А теперь Кэролайн собиралась в Нью‑Йорк, чтобы быть рядом с ним, когда он окончательно решит покинуть Чикаго. Она была умной женщиной, не ревнивой – а если и ревновала, то никак этого не демонстрировала, – красивой, хотя и одевалась несколько необычно, и остроумной до такой степени, что ей неизменно удавалось забавлять его. Теперь ей было тридцать, но выглядела она на двадцать пять и при этом в полной мере сохранила живость двадцатилетней. До самой минуты прихода к нему Бернис и с тех пор – хотя Бернис и не знала об этом – Кэролайн ради Каупервуда держала дверь своего дома открытой для всех и приглашала тех, кого он хотел принять у нее. Именно ее дом в Норт‑Сайде имели в виду чикагские газеты в своих самых жестоких нападках на него. Она всегда настаивала на том, чтобы он, когда перестанет любить ее, так и сказал ей об этом – она не будет его удерживать.
Размышляя о своем романе с Кэролайн, он прикидывал, не поймать ли ему ее на слове, объясниться, как она предлагала, а потом уйти. И все же, как ни дорога ему была Бернис, такой план казался ему слегка чрезмерным. Он мог бы объясниться с ними обеими. Как бы то ни было, ничто не должно расстроить его отношений с Бернис, которой он обещал быть настолько верным, насколько это для него возможно.
Но его мысли постоянно возвращались к проблеме Эйлин. Он никак не мог выкинуть из головы различные события, которые соединили их.

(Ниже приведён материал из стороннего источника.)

-- ==== Sys2Proof/Tests/Slice0.lean ====
section
/-! SUPPORT. Small tests, each of one operation or one step, with expected results from spec/95_test_vectors.md; the WellFormed and
legality smoke tests; and for every statement with hypotheses a witness that meets them. -/

namespace Sys2Proof.Tests

open Sys2Proof.Machine

-- One theorem after the other: checked side by side, they ask for more threads than the memory limit allows.
set_option Elab.async false

/-! ### Helpers -/

/-- A configuration with the spec's example table (V14) and HEAD_MARKER = 0x5A, which no vector depends on. -/
def testCfg : Config where
  headMarker := 0x5A
  poleCount := 1
  layout := .a
  tempTable := exampleTable
  bsConforming := true
  crcRom := crcRomContents
  tempRom := tempRomContents exampleTable

/-- A block in RUNNING and POLL that has decoded nothing yet; the core has the next move and the byte source serves two calls. -/
def testState : State where
  cfg := testCfg
  frameBuf := []
  crcAcc := 0x1234
  phase := .poll
  chIdx := 3
  lifecycle := .running
  store := { valid := false, voltage := 7, current := 7, temp := 7 }
  pending := []
  srcOpen := true
  cancelReq := false
  reports := []
  result := .none
  schedule := [.core]
  answers := [.serve 164, .serve 164]
  epoch := 0
  drawCount := 0
  moveCount := 0

/-- The next state, if there is one. -/
def nextOf : Host.Outcome State Fault Refusal → Option State
  | .next s => some s
  | .fault _ => none
  | .refused _ => none

/-- The answer of an operation run on its own. -/
def answerOf (i : Instr) (s : State) : Option Result := (nextOf (exec i s)).map State.result

/-- The events of an operation run on its own. -/
def eventsOf (i : Instr) (s : State) : Option (List Event) := (nextOf (exec i s)).map State.reports

def zeros (n : Nat) : List Byte := List.replicate n 0

/-- The channel region of F_A (V4), one record a line. -/
def bodyA : List Byte :=
  zeros 19
    ++ [0x00, 0x00, 0x01] ++ zeros 16
    ++ [0x00, 0x00, 0x02] ++ zeros 16
    ++ zeros 10 ++ [0x01, 0x00, 0x00, 0x00, 0x00, 0xF1, 0xF1, 0x00, 0x00]
    ++ zeros 11 ++ [0xFF, 0x80, 0x00, 0x00, 0x00, 0x00, 0x00, 0x00]
    ++ [0x00, 0x00, 0x01] ++ zeros 12 ++ [0x1E, 0x00, 0x00, 0x00]
    ++ [0x5A, 0x00, 0x03, 0x40, 0x00, 0x80, 0x00, 0x00, 0x64, 0x01, 0xF4, 0x00, 0x40, 0xFF, 0xC0, 0xF0, 0x1E, 0x01, 0x02]
    ++ zeros 19

/-- F_A (V4) with the given last six bytes. -/
def frameBytesA (tail : List Byte) : List Byte := [0x5A, 0x9E, 0x01, 0x02, 0x00, 0x00] ++ bodyA ++ tail

/-- F_A as built in layout A. -/
def fA : List Byte := frameBytesA [0x00, 0x00, 0x00, 0x00, 0xF6, 0x8E]

/-- The channel record of all zeros. -/
def zeroChannel : Channel := ⟨0, 0, 0, 0, 0, 0, 0, 0, 0, 0, 0⟩

/-- The operands V4 gives F_A, with the given unassigned bytes and checksum. -/
def frameA (checksum : Half) : Frame where
  reserved := 0
  ch0 := zeroChannel
  ch1 := { zeroChannel with motorIdx := 1 }
  ch2 := { zeroChannel with motorIdx := 2 }
  ch3 := { zeroChannel with volt := 1, tMos := 241, tCap := 241 }
  ch4 := { zeroChannel with curr := 0xFF80 }
  ch5 := { zeroChannel with motorIdx := 1, tMos := 30 }
  ch6 := ⟨0x5A, 3, 16384, 32768, 100, 500, 64, 0xFFC0, 240, 30, 0x0102⟩
  ch7 := zeroChannel
  un0 := 0
  un1 := 0
  un2 := 0
  un3 := 0
  checksum := checksum

/-- The test state with bytes in FRAME_BUF from offset 0. -/
def holding (bytes : List Byte) : State := testState.memWrite 0 bytes

/-- The test state with bytes in PENDING. -/
def pendingState (bytes : List Byte) : State := { testState with pending := bytes }

/-- The test state in layout `lay`. -/
def inLayout (lay : Layout) (s : State) : State := { s with cfg := { s.cfg with layout := lay } }

/-- The test state with POLE_COUNT `p`. -/
def withPoles (p : Half) : State := { testState with cfg := { testCfg with poleCount := p } }

/-- F_A accepted, slot `k` next. -/
def decoding (k : Fin 8) : State := { holding fA with phase := .decode, chIdx := k }

theorem fA_length : fA.length = 164 := by decide +kernel

theorem holding_fA_wf : (holding fA).frameBuf.wf = true := State.memWrite_wf testState 0 fA (by decide)

theorem holding_fA_written : (holding fA).frameWritten := fun i hi => State.frameWritten_memWrite testState fA fA_length i hi

/-- One byte of FRAME_BUF replaced. -/
theorem frameByte_poke (s : State) (o : Nat) (b : Byte) (ho : o < 164) (i : Nat) :
    (s.memWrite o [b]).frameByte i = if i = o then b else s.frameByte i := by
  simp only [State.frameByte, State.memWrite, Memory.writeBytes, Memory.read_write]
  by_cases h : i = o <;> simp [h, ho]

theorem testCfg_legal : testCfg.Legal := ⟨by decide, exampleTable_legal, rfl, rfl⟩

Ту первую страстную и драматическую лихорадочную любовь, которая связала их в Филадельфии и внесла немалый вклад (если не стала единственной причиной) в его первое финансовое поражение! Веселая, безрассудная, эмоциональная Эйлин тех дней отдавала всю себя с настоящим неистовством и ожидала в ответ ту абсолютную защищенность, какую любовь за всю свою разрушительную историю не давала никогда и никому! И даже теперь, по прошествии стольких лет, после всех тех связей, что были в его, а потому и в ее жизни, она не изменилась, она продолжала его любить.

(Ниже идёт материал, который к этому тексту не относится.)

-- ==== Sys2Proof/Certificates/Slice0/Obligations.lean ====
section
/-!
DEFINITION. The statements about the machine. Each docstring names the rule of spec/ or the sentence it
formalises. Where a statement rests on one of the spec's own decisions (D<n>) or derivations, or on the
model's choice, its docstring says so.
-/

open Sys2Proof Sys2Proof.Machine

/-! ## The shapes of the results -/

/-- The state with `A` and all four flags written: `Z` and `N` from the result, `C` and `V` as given, and
everything else unchanged. -/
def Sys2Proof.Expect.afterAlu (s : State) (r : Byte) (c v : Bool) : State :=
  { s with acc := r, flags := { z := decide (r = 0#8), c := c, n := r.getLsbD 7, v := v } }

/-- The state with `A`, `Z` and `N` written from a loaded value, and everything else unchanged. -/
def Sys2Proof.Expect.afterLoad (s : State) (x : Byte) : State :=
  { s with acc := x, flags := { s.flags with z := decide (x = 0#8), n := x.getLsbD 7 } }

/-- The flag of a branch opcode in a state, false for every other opcode. -/
def Sys2Proof.Expect.taken (opcode : BitVec 5) (f : Flags) : Bool :=
  (opcode == 16 && f.z) || (opcode == 17 && f.c) || (opcode == 18 && f.n) || (opcode == 19 && f.v)

/-! ## Encoding (30_encoding.md) -/

/-- Decoding an encoded instruction gives it back, on the word and on bytes followed by anything. -/
def Obligations.EncodedInstructionDecodes : Prop :=
  ∀ (i : Instr) (rest : List Byte),
    decodeWord (encode i) = .ok i ∧ decodeBytes (encodeBytes i ++ rest) = .ok (i, rest)

/-- Encoding a decoded word gives it back with the bits its format ignores set to 0 (R52; the assembler
writes zeros there, R62). -/
def Obligations.DecodedWordReencodes : Prop :=
  ∀ (w : Word) (i : Instr), decodeWord w = .ok i →
    encode i = w &&&
      (if i.op.format = .implicit then 0xF800#16 else if i.op.format = .register then 0xFF00#16 else 0xF8FF#16)

/-- R53: the legal opcodes, the 12 illegal ones, that validity is exactly decodability, and that it depends
on the opcode field only. -/
def Obligations.LegalOpcodeSet : Prop :=
  ∀ w : Word,
    (isValid w = true ↔ (w.extractLsb' 11 5).toNat ∈
      [0, 1, 3, 4, 5, 6, 7, 8, 9, 10, 11, 12, 13, 14, 16, 17, 18, 19, 24, 31]) ∧
    (isValid w = false ↔ (w.extractLsb' 11 5).toNat ∈ [2, 15, 20, 21, 22, 23, 25, 26, 27, 28, 29, 30]) ∧
    (isValid w = true ↔ ∃ i, decodeWord w = .ok i) ∧
    ∀ w' : Word, w'.extractLsb' 11 5 = w.extractLsb' 11 5 → isValid w' = isValid w

/-- R54: `halt` is true exactly for opcode 31, which is valid, and exactly for the words that decode to
STOP. -/
def Obligations.HaltExactlyOpcode31 : Prop :=
  ∀ w : Word,
    (isHalt w = true ↔ w.extractLsb' 11 5 = 0b11111#5) ∧
    (isHalt w = true → isValid w = true) ∧
    (isHalt w = true ↔ decodeWord w = .ok .stop)

/-- No bit outside the opcode makes a word invalid, the bits a format does not use have no effect on the
instruction decoded, and the encoder writes zeros in them (R56, its decoding side; that an instruction keeps
none of these bits is the model's choice, log entry 22). -/
def Obligations.IgnoredBitsHaveNoEffect : Prop :=
  (∀ w w' : Word, opcodeOf w = opcodeOf w' → isValid w = true → isValid w' = true) ∧
  (∀ w w' : Word, opcodeOf w = opcodeOf w' →
    (formatOf w = some .register → w.extractLsb' 8 3 = w'.extractLsb' 8 3) →
    (formatOf w = some .direct ∨ formatOf w = some .immediate → w.extractLsb' 0 8 = w'.extractLsb' 0 8) →
    decodeWord w = decodeWord w') ∧
  (∀ i : Instr,
    (i.op.format = .implicit → (encode i).extractLsb' 0 11 = 0#11) ∧
    (i.op.format = .register → (encode i).extractLsb' 0 8 = 0#8) ∧
    (i.op.format = .direct ∨ i.op.format = .immediate → (encode i).extractLsb' 8 3 = 0#3))

/-- Words written out from the encodings decode to the instructions they stand for (95_test_vectors.md
D-DEC). The opcode numbers are the spec's decision D1 (log entry 3). -/
def Obligations.WrittenOutWordsDecode : Prop :=
  decodeWord 0x7014#16 = .ok (.ldai 20) ∧ decodeWord 0x1BFF#16 = .ok (.addc 3) ∧
  decodeWord 0x5F00#16 = .ok (.star 7) ∧ decodeWord 0x37FF#16 = .ok .neg ∧
  decodeWord 0x8FFF#16 = .ok .brc ∧ decodeWord 0x6FFF#16 = .ok (.staa 255) ∧
  decodeWord 0xF800#16 = .ok .stop ∧ decodeWord 0x17FF#16 = .error (.illegalOpcode 2)

/-- R52, R77: the opcode alone selects one of four handlers, none when the word is invalid, and the decoded
instruction has that format. That the unused bits are ignored is the spec's derivation. -/
def Obligations.OpcodeSelectsFormat : Prop :=
  ∀ w : Word,
    (formatOf w =
      if (opcodeOf w).toNat ∈ [6, 7, 8, 9, 16, 17, 18, 19, 24, 31] then some .implicit
      else if (opcodeOf w).toNat ∈ [0, 1, 3, 4, 5, 10, 11] then some .register
      else if (opcodeOf w).toNat ∈ [12, 13] then some .direct
      else if (opcodeOf w).toNat = 14 then some .immediate
      else none) ∧
    ∀ i, decodeWord w = .ok i → formatOf w = some i.op.format

/-- R62: the assembler accepts exactly the operands of each mode and names the error otherwise. That a
missing operand is an error is decision D23, and that a second one is refused is U16 (log entry 23). -/
def Obligations.AssemblerOperandRanges : Prop :=
  (∀ l : SourceLine, (∃ w, encodeLine l = .ok w) ↔ l.wellFormed = true) ∧
  (∀ (op : Op) (x : Int), op.format = .register → (x < 0 ∨ 7 < x) →
    encodeLine ⟨op, [x]⟩ = .error .invalidRegister) ∧
  (∀ (op : Op) (x : Int), op.format = .direct ∨ op.format = .immediate → (x < -128 ∨ 255 < x) →
    encodeLine ⟨op, [x]⟩ = .error .operandOutOfRange) ∧
  (∀ (op : Op) (x : Int), op.format = .direct ∨ op.format = .immediate → -128 ≤ x → x ≤ 255 →
    encodeLine ⟨op, [x]⟩ = .ok (op.opcode ++ 0#3 ++ BitVec.ofInt 8 x)) ∧
  (∀ op : Op, op.format ≠ .implicit → encodeLine ⟨op, []⟩ = .error .missingOperand)

/-- Every word the assembler emits decodes, to the operation the line names, and is that instruction's own
word (R62: "Each assembled line is re-validated against the Instruction decode rules"); and the line that
writes an instruction assembles to its word. -/
def Obligations.AssembledLineDecodes : Prop :=
  (∀ (l : SourceLine) (w : Word), encodeLine l = .ok w →
    ∃ i, decodeWord w = .ok i ∧ i.op = l.op ∧ encode i = w) ∧
  ∀ i : Instr, encodeLine i.source = .ok (encode i)

/-! ## Memory (20_memory.md) -/

/-- An index outside `[0, N)` is an error, indices are not reduced, the one core access that can leave the
range is the fetch at `PC = 0xFF`, and a direct address never does (R35; the fetch's fault is decision D13,
log entry 14). -/
def Obligations.IndexOutsideMemoryIsAnError : Prop :=
  (∀ (m : Memory) (a : Nat), m.readCell a = none ↔ 256 ≤ a) ∧
  (∀ (m : Memory) (a : Nat) (v : Byte), m.writeCell a v = none ↔ 256 ≤ a) ∧
  (∀ s : State, s.fetchWord = none ↔ s.pc = 0xFF#8) ∧
  (∀ s : State, s.pc = 0xFF#8 → step s = .fault .fetchOutOfRange) ∧
  ∀ (a : Byte) (s : State), (∃ t, exec (.ldaa a) s = .next t) ∧ ∃ t, exec (.staa a) s = .next t

/-- A multi-cell read concatenates the cells, the lowest address most significant, and fails when an index
leaves memory (R32's vector; the source's integer view of it is not stated). -/
def Obligations.MultiCellReadConcatenates : Prop :=
  ∀ (m : Memory) (a k : Nat),
    (a + k ≤ 256 → ∃ v : BitVec (8 * k), m.readWide a k = some v ∧
      ∀ i, i < k → v.extractLsb' (8 * (k - 1 - i)) 8 = m.cell (a + i)) ∧
    (0 < k → 256 < a + k → m.readWide a k = none)

/-- A multi-cell write followed by a read of its cells gives the number back, and leaves every other cell
alone (R34 with the slice alignment of decision D22, log entry 21; the source's example S7 is one case). -/
def Obligations.MultiCellWriteThenRead : Prop :=
  ∀ (m : Memory) (loc n : Nat) (data : Int), m.wf = true → 0 < n → loc + cellsFor n ≤ 256 →
    -(2 ^ (n - 1) : Int) ≤ data → data < (2 ^ (n - 1) : Int) →
    ∃ (m' : Memory) (v : BitVec (8 * cellsFor n)), m.writeWide loc data n = some m' ∧
      m'.readWide loc (cellsFor n) = some v ∧ v.toInt = data ∧
      ∀ b, (b < loc ∨ loc + cellsFor n ≤ b) → m'.cell b = m.cell b

/-- R36: a word lies high byte first, the fetch returns it so, and a STAA to `a` changes the high byte of
the word at `a` and the low byte of the word at `a - 1`. -/
def Obligations.BigEndianWordsAndStores : Prop :=
  (∀ w : Word, wordBytes w = [w.extractLsb' 8 8, w.extractLsb' 0 8]) ∧
  ∀ (s : State) (w : Word), s.fetchWord = some w →
    w.extractLsb' 8 8 = s.mem.cell s.pc.toNat ∧ w.extractLsb' 0 8 = s.mem.cell (s.pc.toNat + 1) ∧
    (s.mem.wf = true → ∀ a : Byte, ∃ t, exec (.staa a) s = .next t ∧
      t.fetchWord = some (
        if a.toNat = s.pc.toNat then s.acc ++ w.extractLsb' 0 8
        else if a.toNat = s.pc.toNat + 1 then w.extractLsb' 8 8 ++ s.acc
        else w))

/-! ## The I/O channels -/

/-- The input mirror writes the buffered characters' codes, truncated to 8 bits, from the base upward, and
nothing else (R41; that cells without a character are left alone is decision D11, log entry 12). -/
def Obligations.InputMirrorCopiesCharacters : Prop :=
  ∀ (s : State) (base : Nat), s.mem.wf = true → base + 2 ≤ 256 →
    s.inputMirrorAt base = { s with mem := (s.inputMirrorAt base).mem } ∧
    (∀ j, j < 2 → (h : j < s.inBuf.length) →
      (s.inputMirrorAt base).mem.cell (base + j) = BitVec.ofNat 8 s.inBuf[j]) ∧
    ∀ b, (b < base ∨ base + 2 ≤ b ∨ base + s.inBuf.length ≤ b) →
      (s.inputMirrorAt base).mem.cell b = s.mem.cell b

/-- R42: the output mirror reads the four cells into the output buffer and changes no cell and no
register. -/
def Obligations.OutputMirrorReadsFourCells : Prop :=
  ∀ (s : State) (base : Nat),
    s.outputMirrorAt base = { s with
      outBuf := [s.mem.cell base, s.mem.cell (base + 1), s.mem.cell (base + 2), s.mem.cell (base + 3)] }

/-- After every cycle the output buffer shows the output range and the input range shows the buffered
characters (R41 to R43, R163 points 4 and 5; the base addresses are open, log entry 4). -/
def Obligations.CycleLeavesChannelsMirrored : Prop :=
  ∀ s t : State, s.mem.wf = true → step s = .next t →
    t.inBuf = s.inBuf ∧
    t.outBuf = [t.mem.cell ioOutBase, t.mem.cell (ioOutBase + 1), t.mem.cell (ioOutBase + 2),
      t.mem.cell (ioOutBase + 3)] ∧
    ∀ j, j < 2 → (h : j < s.inBuf.length) → t.mem.cell (ioInBase + j) = BitVec.ofNat 8 s.inBuf[j]

/-! ## The cycle (40_control.md) -/

/-- When the two cells at `PC` decode to an instruction, the step is that instruction's `exec` from the
state with `PC` advanced by 2, `IR` loaded and the channels mirrored once, and the channels mirrored again
after it (R71). -/
def Obligations.StepRunsDecodedInstruction : Prop :=
  ∀ (s : State) (i : Instr), s.pc ≠ 0xFF#8 →
    decodeBytes [s.mem.cell s.pc.toNat, s.mem.cell (s.pc.toNat + 1)] = .ok (i, []) →
    i.wellFormed = true ∧
    step s = finishCycle (exec i
      (State.ioSync { s with
        pc := s.pc + 2
        ir := s.mem.cell s.pc.toNat ++ s.mem.cell (s.pc.toNat + 1) })) ∧
    ∀ u : State, finishCycle (.next u) = .next u.ioSync

/-- A step faults exactly when it starts with `PC = 0xFF`, and then with `FetchOutOfRange` (R141, whose
reason is decision D13); it never refuses, and it answers a next state from every other `PC`. -/
def Obligations.StepFaultsExactlyAtLastCell : Prop :=
  (∀ (s : State) (k : Fault), step s = .fault k ↔ s.pc = 0xFF#8 ∧ k = .fetchOutOfRange) ∧
  (∀ (s : State) (r : Refusal), step s ≠ .refused r) ∧
  ∀ s : State, s.pc ≠ 0xFF#8 → ∃ t, step s = .next t

/-- A fetched word with an illegal opcode advances `PC`, loads `IR`, mirrors the channels once, and does
nothing else (R58, R76; that the second mirror does not run is decision D12, log entry 13). -/
def Obligations.InvalidWordIsSkipped : Prop :=
  ∀ (s : State) (w : Word), s.fetchWord = some w →
    (opcodeOf w).toNat ∈ [2, 15, 20, 21, 22, 23, 25, 26, 27, 28, 29, 30] →
    step s = .next (State.ioSync { s with pc := s.pc + 2, ir := w })

/-- R74: after every cycle `IR` holds the fetched word, all 16 bits, valid or not. -/
def Obligations.InstructionRegisterHoldsFetchedWord : Prop :=
  ∀ s t : State, step s = .next t →
    s.fetchWord = some t.ir ∧ t.ir = s.mem.cell s.pc.toNat ++ s.mem.cell (s.pc.toNat + 1)

/-- Every fetched word, valid or not, advances `PC` by 2 modulo 256, and a taken branch overwrites the
advanced value (R73, R136; the branch opcodes are decision D1 and that every target is accepted is decision
D7, log entries 3, 7). -/
def Obligations.PcAdvancesByTwoUnlessBranchTaken : Prop :=
  ∀ (s t : State) (w : Word), s.fetchWord = some w → step s = .next t →
    t.pc = if Expect.taken (opcodeOf w) s.flags then s.regs[7] else BitVec.ofNat 8 ((s.pc.toNat + 2) % 256)

/-- Two run states, RUNNING to HALTED only by the stop opcode, no way back inside the core, and back only by
the host's `setRun(true)` or a new `init` (R70; that `init` leaves RUNNING is decision D8, log entry 1). -/
def Obligations.RunStateChangesOnlyByStop : Prop :=
  (∀ r : RunState, r = .running ∨ r = .halted) ∧
  (∀ (s t : State) (w : Word), s.fetchWord = some w → step s = .next t →
    t.run = if opcodeOf w = 31 then .halted else s.run) ∧
  (∀ s : State, (s.hostSetRun true).run = .running) ∧
  (∀ (ws : List Word) (t : State), State.init ws = .next t → t.run = .running) ∧
  ∀ (s t : State) (m : HostMove), s.run = .halted → t.run = .running → hostMove s m = .next t →
    m = .setRun true ∨ ∃ ws, m = .init ws

/-- STAR is the only instruction that writes a general register, and it writes only the one it names (R11,
R121; its opcode number is decision D1, log entry 3). -/
def Obligations.OnlyStarWritesRegisters : Prop :=
  ∀ (s t : State) (w : Word), s.fetchWord = some w → step s = .next t →
    ∀ k : RegIdx, t.regs[k.val] = if opcodeOf w = 11 ∧ k = rfOf w then s.acc else s.regs[k.val]

/-- Memory changes in a cycle only where STAA stores and where the input mirror writes (R86, a derived
table; the input range is open, log entry 4; STAA's opcode number is decision D1, log entry 3). -/
def Obligations.MemoryChangesOnlyByStoreAndMirror : Prop :=
  ∀ (s t : State) (w : Word), s.mem.wf = true → s.fetchWord = some w → step s = .next t →
    ∀ b : Nat, s.mirrored b = false →
      t.mem.cell b = if opcodeOf w = 13 ∧ (opnd8Of w).toNat = b then s.acc else s.mem.cell b

/-- Which cycle writes which flag (R18, a derived table; its rows for stores, branches, NOP, STOP and
invalid words are decision D5 and the opcode numbers decision D1, log entries 3, 8). -/
def Obligations.FlagsWrittenPerOpcode : Prop :=
  ∀ (s t : State) (w : Word), s.fetchWord = some w → step s = .next t →
    ((opcodeOf w).toNat ∈ [0, 1, 3, 4, 5, 6, 7, 8, 9, 10, 12, 14] →
      t.flags.z = decide (t.acc = 0#8) ∧ t.flags.n = t.acc.getLsbD 7) ∧
    ((opcodeOf w).toNat ∈ [0, 1, 5, 6, 7] → t.flags.c = false ∧ t.flags.v = false) ∧
    ((opcodeOf w).toNat ∈ [8, 9] → t.flags.v = false) ∧
    ((opcodeOf w).toNat ∈ [10, 12, 14] → t.flags.c = s.flags.c ∧ t.flags.v = s.flags.v) ∧
    ((opcodeOf w).toNat ∉ [0, 1, 3, 4, 5, 6, 7, 8, 9, 10, 12, 14] → t.flags = s.flags)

– Знаешь, дорогая, – сказал он Бернис, – я очень сочувствую Эйлин. Живет она там одна, в этом огромном доме в Нью‑Йорке, безо всяких хоть чего‑то стоящих связей, ее домогается множество прохиндеев, которые только и делают, что убеждают ее пьянствовать да кутить, а потом пытаются выкачать из нее деньги, чтобы оплачивать счета. Я знаю это от слуг, которые все еще хранят мне верность.
– Все это очень глупо, – сказала Бернис, – но и понять ее тоже можно.
[1] Третий, или контактный, рельс – проводник тока для скользящего контакта с токоприемником подвижного состава, изобретенный американским инженером Гранвиллом Вудсом.